Directions for this task:
Set down, please, exactly the lines below that run from the line with "receiver that holds the others. -/" to the line with "(s.link.input.length < 4 → execAll", both lines included.

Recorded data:
=== Section Start ===
/-- The bytes of any frame of 0 to 640 payload bytes, taken one after the other by a hunting receiver, put exactly that
frame at the end of the input queue; a fifth frame is lost with LINK_OVERRUN.  The last byte alone does either for a
receiver that holds the others. -/
def Obligations.WholeFrameIsReceived : Prop :=
  (∀ (f : Frame) (s : State), s.phase.linkRuns = true → s.link.receiver = .hunting → f.payload.length ≤ 640 →
    (s.link.input.length < 4 → execAll (f.onLine.map .linkByteReceived) s =
      .next { s with link := { s.link with gap := none, input := s.link.input ++ [f] } }) ∧
    (4 ≤ s.link.input.length → execAll (f.onLine.map .linkByteReceived) s =
      .next ({ s with link := { s.link with gap := none } }.raise .linkOverrun))) ∧
  ∀ (f : Frame) (bs : List Byte) (b : Byte) (s : State), s.phase.linkRuns = true → f.payload.length ≤ 640 →
    f.onLine = 0xC3#8 :: (bs ++ [b]) → s.link.receiver = .inFrame bs →
    (s.link.input.length < 4 → exec (.wholeFrame b) s =
      .next { s with link := { s.link with receiver := .hunting, gap := none, input := s.link.input ++ [f] } }) ∧
    (4 ≤ s.link.input.length → exec (.wholeFrame b) s =
      .next ({ s with link := { s.link with receiver := .hunting, gap := none } }.raise .linkOverrun))

/-- The last byte of the oldest message frees its place, and a `natt` that comes to the head takes the event set; the
last byte of the DONE reply of a pending `rstrt` begins the restart.  While the link runs the oldest message is sent as one
frame: its kind is the reply's or the notice's, a reply's payload begins with the code of its status, and a `natt` carries
the event set as it stood when its transmission began.
The sizes and the order of a notice's fields are the model's choice, log entry 51. -/
def Obligations.MessageSentFreesItsPlace : Prop :=
  ∀ (m : OutMessage) (rest : List OutMessage) (s : State), s.link.output = m :: rest →
    (s.link.restartPending = false ∨ (∀ d, m ≠ .reply 0xA2#8 .done d) → exec .messageSent s =
      .next { s with link := { s.link with output :=
        match rest with
        | .natt none :: others => .natt (some s.link.events) :: others
        | others => others } }) ∧
    (s.link.restartPending = true → (∃ d, m = .reply 0xA2#8 .done d) →
      exec .messageSent s = .next (s.beginReset .restart) ∧ (s.beginReset .restart).check.sightings = s.check.sightings) ∧
    (s.phase.linkRuns = true →
      s.transmitted = 0xC3#8 :: withCrc16 (leBytes 2 (1 + m.payload.length) ++ m.kind :: m.payload)) ∧
    (∀ kind st d, m = .reply kind st d → m.kind = kind ∧ m.payload.tail = d.bytes ∧
      ([Status.done, .clamped, .busy, .starting, .unknownKind, .badLength, .badValue, .notInMode, .locked, .full,
        .notFound, .version, .order, .stale, .incomplete, .badTable, .aisleBusy])[(m.payload.headD 0xFF#8).toNat]? = some st) ∧
    (∀ r n o c b, m = .nout r n o c b → m.kind = 0x40#8) ∧ (∀ d src n x, m = .npas d src n x → m.kind = 0x41#8) ∧
    (∀ n c w d x, m = .nsig n c w d x → m.kind = 0x42#8) ∧
    ∀ set : BitVec 32, m = .natt (some set) → m.kind = 0x43#8 ∧ leNat m.payload = set.toNat ∧ m.payload.length = 4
=== Section End ===
Task output:
receiver that holds the others. -/
def Obligations.WholeFrameIsReceived : Prop :=
  (∀ (f : Frame) (s : State), s.phase.linkRuns = true → s.link.receiver = .hunting → f.payload.length ≤ 640 →
    (s.link.input.length < 4 → execAll (f.onLine.map .linkByteReceived) s =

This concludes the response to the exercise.